No. 3: Drayton Florence knocks a ball out of Brandon Marshall's hands. Marshall was held in check by Buffalo, but on this play, he beat Florence pretty cleanly. The veteran cornerback got back in time to knock the ball out of Marshall's hands right as he was going to make the reception. Then Florence ruined the effort by raising his hands in the air as if he were celebrating a pass breakup that ended the Super Bowl; in reality, he was already on the wrong end of a blowout.

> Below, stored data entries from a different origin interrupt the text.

/-! ### What the loads of a cell have yet to see -/

@[simp] theorem setViews_turn (s : State) (c : Nat) (l : List View) : (setViews s c l).turn = s.turn := rfl
@[simp] theorem setViews_tick (s : State) (c : Nat) (l : List View) : (setViews s c l).tick = s.tick := rfl
@[simp] theorem setViews_free (s : State) (c : Nat) (l : List View) : (setViews s c l).free = s.free := rfl
@[simp] theorem setViews_nextId (s : State) (c : Nat) (l : List View) : (setViews s c l).nextId = s.nextId := rfl
@[simp] theorem setViews_timens (s : State) (c : Nat) (l : List View) : (setViews s c l).timens = s.timens := rfl
@[simp] theorem setViews_cycles (s : State) (c : Nat) (l : List View) : (setViews s c l).cycles = s.cycles := rfl
@[simp] theorem setViews_inputs (s : State) (c : Nat) (l : List View) : (setViews s c l).inputs = s.inputs := rfl
@[simp] theorem setViews_mem (s : State) (c : Nat) (l : List View) : (setViews s c l).mem = s.mem := rfl
@[simp] theorem setViews_poison (s : State) (c : Nat) (l : List View) : (setViews s c l).poison = s.poison := rfl
@[simp] theorem setViews_cells (s : State) (c : Nat) (l : List View) : (setViews s c l).cells = s.cells := rfl
@[simp] theorem setViews_groves (s : State) (c : Nat) (l : List View) : (setViews s c l).groves = s.groves := rfl
@[simp] theorem setViews_cfgs (s : State) (c : Nat) (l : List View) : (setViews s c l).cfgs = s.cfgs := rfl
@[simp] theorem setViews_work (s : State) (c : Nat) (l : List View) : (setViews s c l).work = s.work := rfl
@[simp] theorem setViews_inflight (s : State) (c : Nat) (l : List View) : (setViews s c l).inflight = s.inflight := rfl
@[simp] theorem setViews_queues (s : State) (c : Nat) (l : List View) : (setViews s c l).queues = s.queues := rfl
@[simp] theorem setViews_rr (s : State) (c : Nat) (l : List View) : (setViews s c l).rr = s.rr := rfl
@[simp] theorem setViews_round (s : State) (c : Nat) (l : List View) : (setViews s c l).round = s.round := rfl
@[simp] theorem setViews_saves (s : State) (c : Nat) (l : List View) : (setViews s c l).saves = s.saves := rfl
@[simp] theorem setViews_groups (s : State) (c : Nat) (l : List View) : (setViews s c l).groups = s.groups := rfl
@[simp] theorem setViews_placement (s : State) (c : Nat) (l : List View) : (setViews s c l).placement = s.placement := rfl
@[simp] theorem setViews_slots (s : State) (c : Nat) (l : List View) : (setViews s c l).slots = s.slots := rfl
@[simp] theorem setViews_rels (s : State) (c : Nat) (l : List View) : (setViews s c l).rels = s.rels := rfl
@[simp] theorem setViews_regions (s : State) (c : Nat) (l : List View) : (setViews s c l).regions = s.regions := rfl
@[simp] theorem setViews_blocks (s : State) (c : Nat) (l : List View) : (setViews s c l).blocks = s.blocks := rfl
@[simp] theorem setViews_ttbase (s : State) (c : Nat) (l : List View) : (setViews s c l).ttbase = s.ttbase := rfl
@[simp] theorem setViews_tlbs (s : State) (c : Nat) (l : List View) : (setViews s c l).tlbs = s.tlbs := rfl
@[simp] theorem setViews_bbox (s : State) (c : Nat) (l : List View) : (setViews s c l).bbox = s.bbox := rfl
@[simp] theorem setViews_drains (s : State) (c : Nat) (l : List View) : (setViews s c l).drains = s.drains := rfl
@[simp] theorem setViews_links (s : State) (c : Nat) (l : List View) : (setViews s c l).links = s.links := rfl
@[simp] theorem setViews_egress (s : State) (c : Nat) (l : List View) : (setViews s c l).egress = s.egress := rfl
@[simp] theorem setViews_devnum (s : State) (c : Nat) (l : List View) : (setViews s c l).devnum = s.devnum := rfl
@[simp] theorem setViews_launchst (s : State) (c : Nat) (l : List View) : (setViews s c l).launchst = s.launchst := rfl
@[simp] theorem setViews_doorbells (s : State) (c : Nat) (l : List View) : (setViews s c l).doorbells = s.doorbells := rfl
@[simp] theorem setViews_msix (s : State) (c : Nat) (l : List View) : (setViews s c l).msix = s.msix := rfl
@[simp] theorem setViews_reply (s : State) (c : Nat) (l : List View) : (setViews s c l).reply = s.reply := rfl
@[simp] theorem setViews_power (s : State) (c : Nat) (l : List View) : (setViews s c l).power = s.power := rfl
@[simp] theorem setViews_idleSince (s : State) (c : Nat) (l : List View) : (setViews s c l).idleSince = s.idleSince := rfl
@[simp] theorem setViews_clock (s : State) (c : Nat) (l : List View) : (setViews s c l).clock = s.clock := rfl
@[simp] theorem setViews_pwreq (s : State) (c : Nat) (l : List View) : (setViews s c l).pwreq = s.pwreq := rfl
@[simp] theorem setViews_telbase (s : State) (c : Nat) (l : List View) : (setViews s c l).telbase = s.telbase := rfl
@[simp] theorem setViews_corrected (s : State) (c : Nat) (l : List View) : (setViews s c l).corrected = s.corrected := rfl
@[simp] theorem setViews_correctedHbm (s : State) (c : Nat) (l : List View) : (setViews s c l).correctedHbm = s.correctedHbm := rfl
@[simp] theorem setViews_sdcs (s : State) (c : Nat) (l : List View) : (setViews s c l).sdcs = s.sdcs := rfl
@[simp] theorem setViews_retries (s : State) (c : Nat) (l : List View) : (setViews s c l).retries = s.retries := rfl
@[simp] theorem setViews_passes (s : State) (c : Nat) (l : List View) : (setViews s c l).passes = s.passes := rfl
@[simp] theorem setViews_passesHbm (s : State) (c : Nat) (l : List View) : (setViews s c l).passesHbm = s.passesHbm := rfl
@[simp] theorem setViews_fw (s : State) (c : Nat) (l : List View) : (setViews s c l).fw = s.fw := rfl
@[simp] theorem setViews_fwOk (s : State) (c : Nat) (l : List View) : (setViews s c l).fwOk = s.fwOk := rfl
@[simp] theorem setViews_fwNew (s : State) (c : Nat) (l : List View) : (setViews s c l).fwNew = s.fwNew := rfl
@[simp] theorem setViews_barWaits (s : State) (c : Nat) (l : List View) : (setViews s c l).barWaits = s.barWaits := rfl
@[simp] theorem setViews_barPast (s : State) (c : Nat) (l : List View) : (setViews s c l).barPast = s.barPast := rfl
@[simp] theorem setViews_barNow (s : State) (c : Nat) (l : List View) : (setViews s c l).barNow = s.barNow := rfl
@[simp] theorem setViews_hdm (s : State) (c : Nat) (l : List View) : (setViews s c l).hdm = s.hdm := rfl
@[simp] theorem setViews_cyclePart (s : State) (c : Nat) (l : List View) : (setViews s c l).cyclePart = s.cyclePart := rfl
@[simp] theorem setViews_ctls (s : State) (c : Nat) (l : List View) : (setViews s c l).ctls = s.ctls := rfl

/-- Seeing every write changes what the cell has yet to see, and nothing else. -/
theorem seeAll_frame (s : State) (c : Nat) : seeAll s c = { s with views := (seeAll s c).views } := by
  unfold seeAll setViews
  split <;> rfl

/-- A cell that has seen every write has none to see. -/
@[simp] theorem getViews_seeAll (s : State) (c : Nat) : getViews (seeAll s c) c = [] := by
  unfold seeAll
  split
  · assumption
  · simp [getViews, setViews, tget_tset]

end Sys2Proof.Machine
end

No. 2: Nick Barnett sacks Moore. Buffalo's coverage does its job - novel concept - and Moore has nowhere to go with the ball. Barnett, playing a short zone, vacates it and sacks Moore after several excruciating seconds of meandering behind the line of scrimmage. It'll end up being the easiest sack of Barnett's career.
No. 1: Kelvin Sheppard ignites a safety. A quarter of Buffalo's scoring output occurred on an irrelevant safety with the outcome no longer in question. Pinned on their own goal line, Miami ran the ball, but Sheppard hit Dolphins runner Daniel Thomas in the end zone, and the rest of Buffalo's improved run defense had enough push to keep him there. Bam: Dolphins 35, Bills 8. 13 minutes remaining. Can you say comeback? Nope.